# Accidentally downmixed stereo to mono, why does this work?

I have a cheap Chinese Bluetooth audio amplifier like this:

It has four screw terminals for the speaker connections, namely L+, L-, R+ and R-. I accidentally connected a single speaker to L+ and R-, and was surprised to find that I could hear both the left and right channel over the single speaker. I decided to experiment and found out that if you connect the speaker the proper way (so either to L- and L+, or to R- and R+) it would only play the single channel you'd expect it to play, but if you connected either L+ and R- or R+ and L-, it would "downmix" both stereo channels to a single channel and play them both over the single speaker.

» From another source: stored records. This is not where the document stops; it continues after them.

theorem dispOk_awaitSync {s : State} (hs : s.dispState = .awaitSync) :
    dispOk s ↔ ∃ e src, s.dispEnv = some e ∧ s.dispSrc = some src ∧ e.WF ∧ classOf e.cmd0 = .sreq ∧
      src ≠ .srcRxq ∧ srcExists src s = true ∧ (src = .srcHsBuf → s.hsBufState = .inService) := by
  simp only [dispOk, hs]

theorem dispOk_awaitAsync {s : State} (hs : s.dispState = .awaitAsync) :
    dispOk s ↔ ∃ e src, s.dispEnv = some e ∧ s.dispSrc = some src ∧ e.WF ∧ classOf e.cmd0 = .areq ∧
      src ≠ .srcHsBuf ∧ srcExists src s = true := by
  simp only [dispOk, hs]

/-- Outside service the reply buffer's part does not read the dispatch unit. -/
theorem hsBufOk_of_not_inService {s t : State} (h : hsBufOk s) (hs : s.hsBufState ≠ .inService)
    (h1 : t.hsBufState = s.hsBufState) (h2 : t.hsBuf = s.hsBuf) : hsBufOk t := by
  unfold hsBufOk at h ⊢
  rw [h1, h2]
  split at h <;> simp_all

/-- While no request is in service the dispatch unit's part does not read the reply buffer. -/
theorem dispOk_of_not_inService {s t : State} (h : dispOk s) (hs : s.hsBufState ≠ .inService) (hc : t.cfg = s.cfg)
    (h1 : t.dispState = s.dispState) (h2 : t.dispEnv = s.dispEnv) (h3 : t.dispSrc = s.dispSrc) : dispOk t := by
  have hx : ∀ src, srcExists src t = srcExists src s := fun src => by cases src <;> simp [srcExists, hc]
  unfold dispOk at h ⊢
  rw [h1, h2, h3]
  simp only [hx]
  split at h
  · exact h
  · exact h
  · obtain ⟨e, src, he, hsrc, hw, hcl, hq, hxs, hb⟩ := h
    exact ⟨e, src, he, hsrc, hw, hcl, hq, hxs, fun heq => absurd (hb heq) hs⟩

theorem variant_uart {s : State} (hv : s.cfg.transport.isHandshake = false) (h : handshakeUnused s) :
    if s.cfg.transport.isHandshake then uartUnused s else handshakeUnused s := by
  rw [hv]
  exact h

theorem variant_handshake {s : State} (hv : s.cfg.transport.isHandshake = true) (h : uartUnused s) :
    if s.cfg.transport.isHandshake then uartUnused s else handshakeUnused s := by
  rw [hv]
  exact h

/-! ### Counters of bytes -/

/-- A count below another one does not wrap at its next byte. -/
theorem toNat_add_one_of_lt {n len : Byte} (h : n.toNat < len.toNat) : (n + 1#8).toNat = n.toNat + 1 := by
  bv_omega

/-- A count that has not reached the length at its next byte stays below it. -/
theorem add_one_lt_of_ne {n len : Byte} (h : n.toNat < len.toNat) (hne : n + 1#8 ≠ len) :
    (n + 1#8).toNat < len.toNat := by
  bv_omega

theorem toNat_pos_of_ne {len : Byte} (h : len ≠ 0x00#8) : (0x00#8).toNat < len.toNat := by
  bv_omega

namespace State.Inv

section
variable {s : State} (hi : s.Inv)
include hi

theorem handshakeUnused (hv : s.cfg.transport.isHandshake = false) : handshakeUnused s := by
  simpa [hv] using hi.variant

theorem uartUnused (hv : s.cfg.transport.isHandshake = true) : uartUnused s := by
  simpa [hv] using hi.variant

/-- A request in service is with the upper layer (R49.5). -/
theorem not_inService (hd : s.dispState ≠ .awaitSync) : s.hsBufState ≠ .inService := by
  intro hs
  obtain ⟨-, -, -, -, -, h⟩ := (hsBufOk_inService hs).mp hi.hsBuf
  exact hd h

/-- What came from elsewhere leaves no request in service. -/
theorem not_inService_of_src {src : DispSrc} (h : s.dispSrc = some src) (hne : src ≠ .srcHsBuf) :
    s.hsBufState ≠ .inService := by
  intro hs
  obtain ⟨-, -, -, -, hsrc, -⟩ := (hsBufOk_inService hs).mp hi.hsBuf
  rw [h] at hsrc
  cases hsrc
  exact hne rfl

/-! ### Outputs, power and the checksum port: fields the invariant does not read -/

theorem emit (o : OutEvent) : (emit o s).Inv := { hi with }

theorem drop (code : DropCode) : (drop code s).Inv := hi.emit _

theorem wake (src : WakeSrc) : (wake src s).Inv := { hi with }

theorem fcsAcc (b : Byte) : State.Inv { s with fcsAcc := b } := { hi with }

theorem power (v : Vote) (b : Bool) : State.Inv { s with vote := v, pfs := b } := { hi with }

I've been trying to wrap my head around how that works, but I can't figure it out. Is the board more sophisticated than I expected and does it output mono when it discovers no load on the different terminals, or is there something else going on?

• Almost every stereo amplifier has left and right amplifiers fed from a DC power supply common to both. So you can have a complete current path from say, power supply "+", through left amplifier, through speaker to right amplifier and back to power supply "-". What you hear is very dependent on how the stereo was mixed by the producer. Apr 26, 2017 at 12:21
• The same happens if you connect a stereo jack male into a mono jack female (depends on the actual design of the plug). The funny thing is that since one channel is inverted, all signals that are the same on both channels are canceled out. Since the lead singer is usually positioned in the center, this is a cheap way for karaoke. Apr 26, 2017 at 15:16

This can be easier to understand if you look at the waveforms.

In a push-pull, or bridge amplifier both lines are driven as shown below.

Notice $L-$ is literally the inverse of $L+$

Similarly the other signal, $R-$ is the inverse of $R+$

The difference between the +/- voltages is that excites the speakers.

Now, if you connect Opposites to one speaker the difference in signal becomes the mixture of both signals. Hey-Presto.. you have a mono system.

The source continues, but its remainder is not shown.